# Ignition Coil Question



## ChevyGuy (Dec 13, 2014)

MYcruzeISgarbage said:


> I was told my #3 cylinder was misfiring and need to replace the "module" and 4 spark plugs. Instead of replacing one "module" could I just replace all 4 plugs and the coil pack?


I think you're using different words for the same plan. I see only one module/coil pack that covers all 4 plugs. (Item #1) The other items pictured are the ECM and various sensors.










Odd. GM Parts Direct shows it as "discontinued". Perhaps the part's been redesigned.


----------



## UpstateNYBill (Jan 14, 2012)

ChevyGuy said:


> Odd. GM Parts Direct shows it as "discontinued". Perhaps the part's been redesigned.


Odd indeed, considering the 2015 models show the same status. How can you "discontinue" a part for a 2015 Cruze, Trax, Encore, or Volt with no alternate part listed?


----------



## brian v (Dec 25, 2011)

New Contracts with a Different parts supplier !


----------



## RIXSTER (Apr 13, 2015)

If you just replace the coil pack you should be fine, unless you have a lot of miles.


----------



## MYcruzeISgarbage (Nov 25, 2015)

opcode J4345 Ignition coil 400.11$
opcode MSPR4P Spark Plugs, r&r 176.57
opcode Fuel Induction Flush 189.12


So the local chevy dealer wants roughly 780 in parts and they want 790.64 in labor so a total of 15/1600$ for a coil replacement.
I have found matching coil packs online for 120ish and spark plugs for 45ish and a fuel induction cleaning kit for 30$.Should I do this myself for about 200$?


----------



## pandrad61 (Jul 8, 2015)

do it yourself. its rather simple to do.


----------



## obermd (Mar 3, 2012)

MYcruzeISgarbage said:


> opcode J4345 Ignition coil 400.11$
> opcode MSPR4P Spark Plugs, r&r 176.57
> opcode Fuel Induction Flush 189.12
> 
> ...


They want $176.57 to remove and replace your spark plugs. Highway robbery. You can get a set of plugs for about $30-$35 (MSRP) and replace them yourself in less than half an hour. Not sure that the J4345 part is - that's not the part number for the Cruze's ignition coil rail, which runs around $130 MSRP and can be had for $80 on Amazon. The labor for replacing this part is "free" if you're replacing the spark plugs as it has to be removed to get to the spark plugs.


----------



## RIXSTER (Apr 13, 2015)

Haven't seen how many miles on the car but I'd bet just the coil pack would solve your problem, this just happened on mine last week and thats all we replaced (at the dealership).
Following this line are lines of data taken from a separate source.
-- ==== Sys2Proof/Machine/Effect.lean ====
section
/-! DEFINITION. Every meaning in one form: the privilege check (45_system.md R385), then the instruction's
effect. A proof about `exec` starts from `exec_of_not_blocked` and simplifies with `effect`. -/

namespace Sys2Proof.Machine

open Sys2Proof

/-- What an instruction does once the privilege check has let it through. -/
def effect (i : Instr) : State → State :=
  match i with
  | .nop => id
  | .hlt => actHlt
  | .movAlAh => actMovAlAh
  | .movAhAl => actMovAhAl
  | .movAxDs => actMovAxDs
  | .movAxSs => actMovAxSs
  | .movAxSp => actMovAxSp
  | .movAxDi => actMovAxDi
  | .movDsAx => actMovDsAx
  | .movSsAx => actMovSsAx
  | .movSpAx => actMovSpAx
  | .movDiAx => actMovDiAx
  | .movCsAx => actMovCsAx
  | .pushAl => actPushAl
  | .popAl => actPopAl
  | .notAl => actNot
  | .shl => actShl
  | .sal => actSal
  | .shr => actShr
  | .sar => actSar
  | .ret => actRet
  | .retf => actRetf
  | .iret => returnFromInterrupt
  | .cli => (actSetIf false)
  | .sti => (actSetIf true)
  | .ldpsr => stackSwap
  | .stum => actStum
  | .ldDi => fun t => actLoad (operandDi t)
  | .addDi => fun t => actAdd (operandDi t)
  | .subDi => fun t => actSub (operandDi t)
  | .andDi => fun t => actAnd (operandDi t)
  | .orDi => fun t => actOr (operandDi t)
  | .cmpDi => fun t => actCmp (operandDi t)
  | .stDi => fun t => actStore false (operandDestDi t)
  | .ldImm imm => fun t => actLoad (operandImm imm t)
  | .addImm imm => fun t => actAdd (operandImm imm t)
  | .subImm imm => fun t => actSub (operandImm imm t)
  | .andImm imm => fun t => actAnd (operandImm imm t)
  | .orImm imm => fun t => actOr (operandImm imm t)
  | .cmpImm imm => fun t => actCmp (operandImm imm t)
  | .intImm vector => fun t => interrupt .sw (operandImm vector t)
  | .ldD16 disp => fun t => actLoad (operandD16 disp t)
  | .addD16 disp => fun t => actAdd (operandD16 disp t)
  | .subD16 disp => fun t => actSub (operandD16 disp t)
  | .andD16 disp => fun t => actAnd (operandD16 disp t)
  | .orD16 disp => fun t => actOr (operandD16 disp t)
  | .cmpD16 disp => fun t => actCmp (operandD16 disp t)
  | .inPort port => fun t => actLoad (operandInPort port t)
  | .stD16 off => fun t => actStore false (operandDestD16 off t)
  | .outPort port => fun t => actStore true (operandOutPort port t)
  | .jmp off => fun t => actJump true (operandNear off t)
  | .je off => fun t => actJump (condJe t.flags) (operandNear off t)
  | .jne off => fun t => actJump (condJne t.flags) (operandNear off t)
  | .ja off => fun t => actJump (condJa t.flags) (operandNear off t)
  | .jae off => fun t => actJump (condJae t.flags) (operandNear off t)
  | .jb off => fun t => actJump (condJb t.flags) (operandNear off t)
  | .jbe off => fun t => actJump (condJbe t.params.jbeCond t.flags) (operandNear off t)
  | .jg off => fun t => actJump (condJg t.flags) (operandNear off t)
  | .jge off => fun t => actJump (condJge t.flags) (operandNear off t)
  | .jl off => fun t => actJump (condJl t.flags) (operandNear off t)
  | .jle off => fun t => actJump (condJle t.flags) (operandNear off t)
  | .jo off => fun t => actJump (condJo t.flags) (operandNear off t)
  | .jno off => fun t => actJump (condJno t.flags) (operandNear off t)
  | .js off => fun t => actJump (condJs t.flags) (operandNear off t)
  | .jns off => fun t => actJump (condJns t.flags) (operandNear off t)
  | .call off => fun t => actCall (operandNear off t)
  | .jmpf sel off => fun t => actJmpf (operandFar sel off t)
  | .callf sel off => fun t => actCallf (operandFar sel off t)

/-- Every meaning is its effect behind the privilege check. -/
theorem exec_eq (i : Instr) (s : State) : exec i s = guarded i.op s (effect i) := by
  cases i <;> rfl

/-- An instruction that the privilege check lets through has its effect. -/
theorem exec_of_not_blocked {i : Instr} {s : State} (h : s.blocked i.op = false) : exec i s = .next (effect i s) := by
  simp [exec_eq, guarded, h]

/-- A privileged instruction in user mode takes the fault of R424. -/
theorem exec_of_blocked {i : Instr} {s : State} (h : s.blocked i.op = true) :
    exec i s = .next (privilegeFault (s.withIp (s.regs.ip - BitVec.ofNat 16 i.op.fmt.operandBytes))) := by
  simp [exec_eq, guarded, h]

/-- Every meaning answers a next state. -/
theorem exec_next (i : Instr) (s : State) : ∃ t, exec i s = .next t := by
  rw [exec_eq]
  unfold guarded
  split <;> exact ⟨_, rfl⟩

end Sys2Proof.Machine
end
Your spark plugs are still doing their job, unless mileage suggests replacing.


----------



## ChevyGuy (Dec 13, 2014)

obermd said:


> They want $176.57 to remove and replace your spark plugs. Highway robbery.


You can go to the local parts store and buy the tools and still save money.


----------



## MYcruzeISgarbage (Nov 25, 2015)

It has under 50k miles. I ordered spark plugs and the coil pack so in a few days I will post on the results. I am highly confident that this will fix my problem. I will be so relived


----------



## obermd (Mar 3, 2012)

I thought the coil pack was covered under the Powertrain warranty. The spark plugs aren't.


----------



## MYcruzeISgarbage (Nov 25, 2015)

yes sir that's what I was complaining about in there. That it should be covered under my 5yr/100000 mile powertrain warranty but no. grr. its ok it seems to be a cheap fix for under 200. anything to get my car running again


----------



## ChevyGuy (Dec 13, 2014)

obermd said:


> I thought the coil pack was covered under the Powertrain warranty. The spark plugs aren't.


Reading the warranty, it seems unclear. 

Covered: "all actuators and electrical components internal to the engine (e.g., Active Fuel Management valve, lifter and oil manifold)"

Excluded: "sensors, wiring, connectors,"

Is the coil pack considered "internal"?


----------



## Robby (Mar 1, 2013)

A coil pack is considered external......3/36 or extended warranty only.

Rob


----------



## paxil (Jan 11, 2016)

MYcruzeISgarbage said:


> It has under 50k miles. I ordered spark plugs and the coil pack so in a few days I will post on the results. I am highly confident that this will fix my problem. I will be so relived


Hi

did the problem fix after replacing the coil pack and spark plugs ? i am getting the P0303 cylinder 3 fault code on my cruze too. i have been told to replace the coil pack. I am just confused on whether i should just change the plugs or coil & plugs.


----------



## sanj424 (Oct 15, 2014)

paxil said:


> Hi
> 
> did the problem fix after replacing the coil pack and spark plugs ? i am getting the P0303 cylinder 3 fault code on my cruze too. i have been told to replace the coil pack. I am just confused on whether i should just change the plugs or coil & plugs.


Usually both, if the fault has been there for quite a while a damaged coil pack would wear out the plug as well.


----------